Design/methodology/approach
For the present research, data were collected from 432 respondents (millennials) from Punjab. A fuzzy analytical hierarchy process was used to prioritize the factors influencing millennials’ technology acceptance of chatbots. The key factors considered for the study were information, entertainment, media appeal, social presence and perceived privacy risk
Findings
The findings of the study revealed media appeal as the top-ranked prioritized factor influencing millennial technology acceptance of chatbots. In contrast, perceived privacy risk appeared as the least important factor. Ranking of the global weights reveals that I3 and I2 are the two most important sub-criteria.

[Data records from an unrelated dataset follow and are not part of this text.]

-- ==== Sys2Proof/Tests/Slice0.lean ====
section
/-! SUPPORT. Tests of one step or one function each, with the expected results of spec/95_test_vectors.md or of the rule named,
and a witness for the hypotheses of every statement of Certificates/Slice0/Obligations.lean that has any. -/

namespace Sys2Proof.Tests

open Sys2Proof Sys2Proof.Machine

/-- The outcome is a next state that passes a check. -/
def nextIs (o : Host.Outcome State Fault Refusal) (p : State → Bool) : Bool :=
  match o with
  | .next t => p t
  | .fault _ => false
  | .refused _ => false

/-- Right after `init.128 0, 0` (V-C6's start). -/
def active : State := { State.reset with lc := .active }

/-- An active state that counts `len` bytes (V-E14 to V-E17 use such a state, "reachable only in principle"). -/
def activeAt (len : Word) : State := { active with len := len }

/-- After V-C6: the message `61 62 63` at seeds 0. -/
def abcHeld : State := { active with len := 3, buf := ((active.buf.set 0 0x61).set 1 0x62).set 2 0x63 }

/-- After V-C9: FINAL's registers for `abcHeld`. -/
def abcDone : State :=
  { abcHeld with lc := .finalized, dvalid := true, dig0 := 0x8AAB15F77537C967#64, dig1 := 0xC61367F8CA7811B0#64 }

/-- `seq(L)` and `kat(L)` of 95_test_vectors.md. -/
def seqBytes (L : Nat) : List Byte := (List.range L).map (BitVec.ofNat 8)
def katBytes (L : Nat) : List Byte := (List.range L).map fun i => BitVec.ofNat 8 (i + 128)

/-- One command sent to a state. -/
def sent (cmd : BitVec 32) (a b : Word) (s : State) : State := { s with inbox := [.port (.command cmd a b)] }

/-! ## WellFormed: the one check, at its edge -/

theorem test_update_nb8_wellFormed : (Instr.update 8#4 0 0).wellFormed = true := by decide
theorem test_update_nb9_illFormed : (Instr.update 9#4 0 0).wellFormed = false := by decide
theorem test_update_nb15_illFormed : (Instr.update 15#4 0 0).wellFormed = false := by decide

/-! ## Decode: words written out bit by bit from the pattern of R71 and the table of R75 -/

theorem test_decode_nop : decodeTableWord 32 0b00000000000000000000000000000000 = some (.nop 0 0) := by decide
theorem test_decode_init_32 : decodeTableWord 32 0b00000000000000000000000000000001 = some (.init 0b00#2 0 0) := by decide
theorem test_decode_init_128 : decodeTableWord 32 0b00000000000000000000000000100001 = some (.init 0b10#2 0 0) := by decide
theorem test_decode_update_5 : decodeTableWord 32 0b00000000000000000000010100000010 = some (.update 5#4 0 0) := by decide
theorem test_decode_final : decodeTableWord 32 0b00000000000000000000000000000011 = some (.final 0 0) := by decide
theorem test_decode_rd_digest1 : decodeTableWord 3 0b011 = some (.rd 3#3) := by decide

/-- `OPA` and `OPB` follow the word (R70; log entry 8): `init.128 1, 2` as 160 bits. -/
theorem test_decode_operands :
    decodeTableWord 160 0x0000000000000002000000000000000100000021 = some (.init 0b10#2 1 2) := by decide

/-- V-E4 to V-E11: a reserved bit of each opcode, a reserved opcode, and a count of 9. -/
theorem test_decode_refuses :
    [0x80000000, 0x10, 0x41, 0x1002, 0x12, 0x103, 0x121, 0x4, 0xF, 0x902].map (decodeTableWord 32) =
      List.replicate 10 none := by decide

theorem test_encode_words :
    [Instr.nop 1 2, .init 0b01#2 1 2, .update 8#4 1 2, .final 1 2, .rd 1#3].map encode =
      [.command 0x00000000#32 1 2, .command 0x00000011#32 1 2, .command 0x00000802#32 1 2, .command 0x00000003#32 1 2,
       .read 1#3] := by decide

/-- A word placed for the next step is the one that runs, and the sequence behind it is kept. -/
theorem test_withFetchWord :
    nextIs (step ((sent 0x3#32 0 0 State.reset).withFetchWord 160 0x0000000000000002000000000000000100000021))
      (fun t => t.h[0] = 1#64 && t.h[1] = 2#64 && t.lc = .active && t.inbox = (sent 0x3#32 0 0 State.reset).inbox) = true := by
  decide

/-! ## NOP (V-C2, V-E18) -/

theorem test_nop_fresh : nextIs (exec (.nop 0 0) State.reset) (fun t => status t = 0x10#64) = true := by decide
theorem test_nop_clears_err_keeps_sticky :
    nextIs (exec (.nop 0 0) { abcDone with err := .invalidLifecycleUse, sticky := true }) (fun t => status t = 0x1016#64) = true := by
  decide

/-! ## INIT (V-C3, V-C4, V-C13) -/

theorem test_init_128_and_64 :
    nextIs (exec (.init 0b10#2 1 2) abcDone)
      (fun t => t.h[0] = 1#64 && t.h[1] = 2#64 && t.len = 0#64 && t.dig0 = 0#64 && t.dig1 = 0#64 && status t = 0x11#64) = true ∧
    nextIs (exec (.init 0b01#2 7 9) State.reset) (fun t => t.h[0] = 7#64 && t.h[1] = 7#64 && status t = 0x09#64) = true := by
  decide

/-- P5: the open parameter's two values. -/
theorem test_seedSelect_modes :
    seedSelect .full64 .w32 0x0000000100000005#64 0 = (0x0000000100000005#64, 0x0000000100000005#64) ∧
    seedSelect .low32 .w32 0x0000000100000005#64 0 = (5#64, 5#64) := by decide

/-! ## UPDATE (V-C7, V-E16) -/

theorem test_update_abc_and_last_byte :
    nextIs (exec (.update 3#4 0xFFFFFFFFFF636261#64 0) active)
      (fun t => t.len = 3#64 && bufSlice t 0 4 = [0x61, 0x62, 0x63, 0x00] && status t = 0x11#64) = true ∧
    nextIs (exec (.update 1#4 5 0) (activeAt 0xFFFFFFFFFFFFFFFD#64)) (fun t => t.len = 0xFFFFFFFFFFFFFFFE#64 && status t = 0x11#64) =
      true := by decide +kernel

/-- V-C10 (ASSUMED): the 24th beat of zeros runs LONG_ENTRY, and `h` is `S_2` of V-M16. -/
theorem test_update_long_entry :
    nextIs (exec (.update 8#4 0 0) (activeAt 184#64))
      (fun t => t.len = 192#64 && t.h[0] = 0xBF51EC23BD47A111#64 && t.h[11] = 0x5ACF826D0DD7FD2C#64) = true := by decide +kernel

/-! ## FINAL (V-C9, V-C12) -/

theorem test_final_abc :
    nextIs (exec (.final 0 0) abcHeld)
      (fun t => t.dig0 = 0x8AAB15F77537C967#64 && t.dig1 = 0xC61367F8CA7811B0#64 && t.len = 3#64 && status t = 0x16#64) = true := by
  decide +kernel
theorem test_final_184_zeros_is_short :
    nextIs (exec (.final 0 0) (activeAt 184#64)) (fun t => t.dig0 = 0xB01EF5D7EC41BA7A#64 && t.dig1 = 0x998ACEC26CA9BA99#64) = true := by
  decide +kernel
/-! ## RD (V-C1) and STATUS -/

theorem test_rd_after_reset :
    [0#3, 1#3, 2#3, 3#3, 7#3].map (fun sel => readPort sel State.reset) = [0x10#64, 0, 0, 0, 0] := by decide
theorem test_rd_writes_no_err :
    nextIs (exec (.rd 1#3) { abcHeld with err := .lengthOverflow }) (fun t => t.reads = [3#64] && t.err = .lengthOverflow) = true := by
  decide

/-! ## Errors (V-E3, V-E1, V-E15, V-E12, V-E13) and the reset event -/

theorem test_errors_of_the_vectors :
    nextIs (step (sent 0x31#32 0 0 State.reset)) (fun t => status t = 0x1210#64 && t.lc = .uninit) = true ∧
    nextIs (step (sent 0x102#32 0x61 0 State.reset)) (fun t => status t = 0x1110#64) = true ∧
    nextIs (step (sent 0x302#32 0x010203#64 0 (activeAt 0xFFFFFFFFFFFFFFFD#64)))
      (fun t => t.len = 0xFFFFFFFFFFFFFFFD#64 && t.buf = active.buf && status t = 0x1411#64) = true ∧
    nextIs (step (sent 0x902#32 0 0 abcDone)) (fun t => status t = 0x1316#64) = true ∧
    nextIs (step (sent 0x3#32 0 0 abcDone)) (fun t => t.dig0 = 0x8AAB15F77537C967#64 && t.dvalid && status t = 0x1116#64) =
      true := by decide +kernel
theorem test_reset_event :
    nextIs (step { abcDone with err := .invalidWidth, sticky := true, inbox := [.reset (some (.read 0#3)), .port (.read 1#3)] })
      (fun t => status t = 0x10#64 && t.len = 0#64 && t.dig0 = 0#64 && t.inbox = [.port (.read 1#3)]) = true := by decide

/-! ## MixCore (95_test_vectors.md section 2) -/

theorem test_rot64 : [rot64 0x0123456789ABCDEF#64 8, rot64 0x8000000000000001#64 1, rot64 1#64 63] =
    [0x23456789ABCDEF01#64, 3#64, 0x8000000000000000#64] := by decide
/-- V-M5, V-M7. -/
theorem test_shortMix : shortMix #v[1, 2, 3, 4] =
    #v[0x2BF7518BD9F16648#64, 0x9A082A6452E0D6F5#64, 0x8811513FD3EDB160#64, 0x03826F115D34E2BD#64] := by decide +kernel
theorem test_shortEnd : shortEnd #v[1, 2, 3, 4] =
    #v[0xD05BC6CE4C6B2EFE#64, 0x8616FFE259AF1463#64, 0xCC8D19644D5EFEDD#64, 0x6491D728A1B49620#64] := by decide +kernel
/-- V-M13 (ASSUMED). -/
theorem test_mix : mix #v[0, 1, 2, 3, 4, 5, 6, 7, 8, 9, 10, 11] (Vector.replicate 12 0) =
    #v[0x1980250E70920532#64, 0x3284350A75B80045#64, 0x0000100000000004#64, 0x0000000280000007#64, 0x00001001000A000B#64,
       0x10001002F0000011#64, 0x0000150380120019#64, 0x2C002003F50A0024#64, 0x1980250E70920533#64, 0x3284350B75B80047#64,
       0x866049926E5C055C#64, 0x800BCB000800FD42#64] := by decide +kernel
/-- V-M17 (ASSUMED). -/
theorem test_endPartial : endPartial #v[1, 2, 3, 4, 5, 6, 7, 8, 9, 10, 11, 12] =
    #v[0x65A08AB74275CE8A#64, 0x8E6B02C228ADA771#64, 0x000020000006800F#64, 0x0000202800068009#64, 0x0000202801E68012#64,
       0x01A0226801EE801A#64, 0x01AD228401EEC063#64, 0x022DC28B9BEF2869#64, 0x067AC2C96BF18896#64, 0x822ADD09D73A2998#64,
       0x8E6B22C228ADA77B#64, 0xC6226019EB0B25AF#64] := by decide +kernel
/-- The published known-answer values at lengths 0, 15, 16, 31, 32 and 63. -/
theorem test_known_answers :
    [0, 15, 16, 31, 32, 63].map (fun L => (formatDigest .w32 (hash128 (katBytes L) 0 0)).1) =
      [0x6bf50919#64, 0x83ec01f9#64, 0xf274736c#64, 0x027bca7c#64, 0xe5cfc8b6#64, 0x09c1afb4#64] := by decide +kernel
/-- Section 2.3: the last short length and the long path's corner lengths (ASSUMED from 192), at seeds `(1, 2)`. -/
theorem test_hash128_corners :
    [191, 192, 287, 288].map (fun L => hash128 (seqBytes L) 1 2) =
      [(0x98CE42BC92692A5E#64, 0x712F7E174CFEF5C9#64), (0x7D454F3FDD6B7B22#64, 0x99A8552CC6795FED#64),
       (0x3079871F194B26D8#64, 0x87835E3B9F50B405#64), (0x010ECAC142AB444A#64, 0x27190AE51D2BED5C#64)] := by decide +kernel

/-! ## The digest's form (section 4) -/

theorem test_digestBytes_abc :
    digestBytes abcDone =
      [0x67, 0xC9, 0x37, 0x75, 0xF7, 0x15, 0xAB, 0x8A, 0xB0, 0x11, 0x78, 0xCA, 0xF8, 0x67, 0x13, 0xC6] := by decide
/-- V-F11, V-F12. -/
theorem test_hash32_modes :
    [SeedMode.full64, .low32].map (fun m =>
      let e := seedSelect m .w32 0x100000005#64 0
      formatDigest .w32 (hash128 [0x61, 0x62, 0x63] e.1 e.2)) = [(0x5B7C89D0#64, 0#64), (0x245B7AF8#64, 0#64)] := by decide +kernel

/-! ## The assembler (R83 to R88) and the host's seeds (R189) -/

/-- Program P1 and the forms of R85 to R87. -/
theorem test_assemble_P1 :
    assembleProgram ["init.128 0, 0 ; start".toList, "update 3, 0x636261".toList, "  final".toList, "".toList,
        "rd digest0 -> 0x8AAB15F77537C967".toList] =
      some [.command 0x21#32 0 0, .command 0x302#32 0x636261#64 0, .command 0x3#32 0 0, .read 2#3] := by decide +kernel
theorem test_assemble_hash :
    assembleProgram ["hash.64 7, 61 62 63 64 65 66 67 68 69".toList, "init.32".toList, "update.bytes".toList] =
      some [.command 0x11#32 7 0, .command 0x802#32 0x6867666564636261#64 0, .command 0x102#32 0x69#64 0,
            .command 0x3#32 0 0, .command 0x1#32 0 0] := by decide +kernel
theorem test_assemble_errors :
    [["update 9, 0".toList], ["rd 8".toList], ["init.64 1, 2".toList], ["init.128 0x10000000000000000".toList],
      ["jump".toList]].map assembleProgram = [none, none, none, none, none] := by decide +kernel
theorem test_parse_update_bytes_hex :
    parseLine "update.bytes 0a FF".toList = some (some (.updateBytes [10, 255])) := by decide +kernel
theorem test_seedCodec :
    seedCodec (.buffer [1, 0, 0, 0, 0, 0, 0, 0]) = .ok 1#64 ∧ seedCodec (.integer (2 ^ 64)) = .error .invalidSeedEncoding ∧
    seedCodec (.buffer [1]) = .error .invalidSeedEncoding := by decide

Research limitations/implications
Data were gathered from the millennial population of Punjab, and only a few factors that influence the technology acceptance of chatbots were considered for analysis which has been considered as a limitation of this study.
Practical implications
The findings of this study will provide valuable insights about consumer behaviour to the business firm, and it will help them to make competitive strategies accordingly.
Originality/value
Existing literature has investigated the factors influencing millennials’ technology acceptance of chatbots. At the same time, this study has used the multi-criteria decision-making technique to deliver valuable insights for marketers, practitioners and academicians about the drivers of millennials’ technology acceptance regarding chatbots which will add value to the prevailing knowledge base.